É nesse panorama que o trabalho das salas públicas devem ser linha de frente. Atualmente, funcionam regularmente durante a semana as salas da Fundação Joaquim Nabuco (Derby, Porto e Museu) e o Cinema da UFPE. O Cinema São Luiz conta com programação aos fins de semana enquanto finaliza as obras iniciadas em 2023, com término previsto inicialmente para março de 2026, mas agora com nova previsão para maio ou junho. Já o Cineteatro do Parque não conta com programação regular de cinema, apenas exibições esporádicas, apresentando ainda problemas em seu equipamento de projeção.
“É bom notar que esses cinemas possuem desafios estruturais para além da programação, desafios próprios da máquina pública. Mas talvez o Recife esteja interagindo pouco com todo o ecossistema que muito favorece a descoberta de histórias. Me parece que se criou um certo conforto entre exibidores ou cinemas. Temos pelo Brasil salas que têm uma prática de prospecção ativa, que se interessaram em desenhar suas próprias mostras a partir de um interesse local e comunitário”, afirma Luis Fernando.

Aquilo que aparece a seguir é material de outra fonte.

-- ==== Sys2Proof/Machine/Kernel.lean ====
section
/-!
DEFINITION. Batches and kernels (R66 to R68, R72 to R74, R100 to R104, R390, R393, R546): dealing, starting, ending, saving and
restoring batches, and the stop of a kernel after a fault.
-/

namespace Sys2Proof.Machine

/-! ## Waking (R257, R493) -/

/-- A wake event for a wing. -/
def wakeWing (s : State) (w : Nat) : State :=
  if getF s f_THM_WING_STATE w = 1 then setF s f_THM_WING_STATE w 0
  else if getF s f_THM_WING_STATE w = 2 then setF s f_THM_WING_STATE w 3 else s

/-- A wake event for a core: an entry in progress is abandoned; a core in diapause begins to wake, at 800 MHz, its wing
first (R493). Its clock stays stopped during a coolant stop (R490). -/
def wakeCore (s : State) (c : Nat) : State :=
  let d := getF s f_THM_CORE_AGE_DSTATE c
  let run (n : Nat) : Nat := if flagF s f_PWR_STATUS_COOLANT_STOP then 0 else n
  if d = 1 then retimeCore (setF s f_THM_CORE_AGE_DSTATE c 0) c (run (getF s f_PWR_CORE_FREQ_STEPS c))
  else if d = 2 then
    let s := wakeWing s (wingOf s c)
    retimeCore (setF (setF s f_PWR_CORE_FREQ_STEPS c 64) f_THM_CORE_AGE_DSTATE c 3) c (run 64)
  else s

/-! ## The Imago and its holder (R388) -/

/-- Is a core bound to an Imago, and not leaving it? -/
def coreBound (s : State) (i c : Nat) : Bool := getF s f_CMP_CORE_STATE c = 1 && getF s f_CMP_CORE_INSTANCE c = i

/-- The cores of an Imago that hold no batch, ascending. -/
def freeCores (s : State) (i : Nat) : List Nat :=
  (List.range 144).filter (fun c => coreBound s i c && (batchOf s c).isNone)

/-- The space of the holder of an Imago. -/
def holderOf (s : State) (i : Nat) : Option Nat :=
  if i < 32 && flagF s f_SCH_IMG_VALID i then
    let k := getF s f_SCH_IMG_HOLDER i
    if slotState s k = slotHolder then some (mget SlotInfo.empty s.slots k).space else none
  else none

/-- The cores that run batches of a context. -/
def coresOf (s : State) (space : Nat) : List Nat :=
  (s.cores.filter (fun kv => match kv.2.batch with
    | some b => (kernel s b.kernel).space = space
    | none => false)).map Prod.fst

/-- A context's batches running or saved (R366). -/
def framesUsed (s : State) (space : Nat) : Nat :=
  (coresOf s space).length + (((ctxOf s space).map (fun c => c.saved.length)).getD 0)

/-- The groups of a kernel's grid. -/
def Launch.groups (l : Launch) : Nat := l.gridX * l.gridY * l.gridZ

/-- The groups of a batch (R66). -/
def Launch.batchSize (l : Launch) (b : Nat) : Nat := min l.batchGroups (l.groups - b * l.batchGroups)

/-- Bytes that saving a batch writes (R366). -/
def spillBytes (l : Launch) (ngroups : Nat) : Nat := 589824 + 9984 * ngroups + scrLimit l

/-- Does an event queue's hold have room for a record that is never dropped (R401)? -/
def evRoom (s : State) (win : Nat) : Bool := (mget [] s.evHeld win).length < 1024

/-! ## Dealing and starting (R72 to R74, R390) -/

/-- The reservation of R73 that a batch would find on a core. -/
def regionMatch (k : Core) (space : Nat) (l : Launch) (index : Nat) : Bool :=
  match k.region with
  | some t => l.regionId ≠ 0 && t.space = space && t.region = l.regionId && t.batch = index && t.scrPages = l.scrPages
  | none => false

/-- The core a batch goes to (R390): the one with its named reservation, else the lowest free awake core, else the lowest
free core in diapause. -/
def chooseCore (s : State) (i space : Nat) (l : Launch) (index : Nat) : Option Nat :=
  let free := freeCores s i
  match free.find? (fun c => regionMatch (core s c) space l index) with
  | some c => some c
  | none => match free.find? (fun c => !asleep s c) with
    | some c => some c
    | none => free.head?

/-- The kernel of a context whose batch is dealt next: the earliest started with a batch not yet placed. -/
def nextKernel (s : State) (space : Nat) : Option (Nat × Kernel) :=
  s.kernels.find? (fun kv => kv.2.space = space && kv.2.live && kv.2.stopAt.isNone && decide (kv.2.nextBatch < kv.2.nbatch))

/-- BATCH_DEAL: the next batch of the holder of an Imago is placed on a core; saved batches go first, by BATCH_RESTORE
(R390). -/
def execBatchDeal (i : Nat) (s : State) : Out :=
  .next (match holderOf s i with
    | none => s
    | some space => match ctxOf s space, nextKernel s space with
      | some c, some (kid, k) =>
        if computeHeld s || !c.saved.isEmpty || c.down.isSome || c.frames ≤ framesUsed s space then s else
        match chooseCore s i space k.lb k.nextBatch with
        | none => s
        | some n =>
          let b : Batch := ⟨kid, k.nextBatch, k.lb.batchSize k.nextBatch, [], false, false, .running, 0, s.now, []⟩
          let s := modKernel s kid (fun k => { k with nextBatch := k.nextBatch + 1 })
          wakeCore (setBatch s n (some b)) n
      | _, _ => s)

O curador aponta que as programações de filmes de repertório a partir da experiência de cineclubes, festivais e parcerias com instituições de fora são legítimas, com o cineclubismo tendo uma importância histórica na consolidação do ecossistema de cinema na cidade. Porém, partem de interesses de pesquisa circunscritos a pequenos grupos, além de enfrentarem sazonalidades, sem a responsabilidade do que chama de uma Política Geral de Difusão, em caráter mais sólido e permanente, sem estar ligado necessariamente ao vai e vem de gestões.
Nessa caminhada de difusão da História, Pernambuco conta também com uma ferramenta importante para solidificar políticas públicas de memória audiovisual na figura dos acervos, que na visão de Luís Fernando podem até ser objeto de interesse de outros circuitos exibidores pelo país. Um dos principais, o do Museu da Imagem e Som de Pernambuco (Mispe), conta com mais de meio século de existência, mais de 6 mil peças e uma série de idas e vindas em sua estrutura, hoje tendo sua reserva alocada na Casa da Cultura.
A Fundarpe, responsável pela gestão do Mispe, realizou um trabalho de digitalização de 855 minutos deste acervo e os planos são de utilizar esse material para compôr mostras especiais “em permanente diálogo com a memória e a preservação audiovisual”. O plano também é da instalação do chamado Centro de Referência do Audiovisual, que deve ser instalado no Cinema São Luiz após as reformas, se tornando o principal espaço de difusão do Mispe.
“De forma integrada, o Cinema São Luiz, o Centro de Referência do Audiovisual e o Mispe passam a operar como um sistema articulado de preservação, difusão e formação no campo do audiovisual. Essa conexão fortalece a cadeia produtiva pernambucana ao ampliar o acesso democrático aos acervos, estimular a circulação de obras, qualificar a formação de público e consolidar espaços permanentes de fruição do audiovisual no estado”, diz a instituição em nota ao Brasil de Fato.
Sobre a difusão de repertório e memória no Cinema São Luiz, a Fundarpe destaca que a programação do cinema “tem ênfase no cinema contemporâneo pernambucano e brasileiro, e também traz clássicos mundiais e filmes internacionais”. A instituição também destaca que conta com exibições regulares de cineclubes, movimentos sociais e mostras especiais sobre meio ambiente e patrimônio cultural imaterial.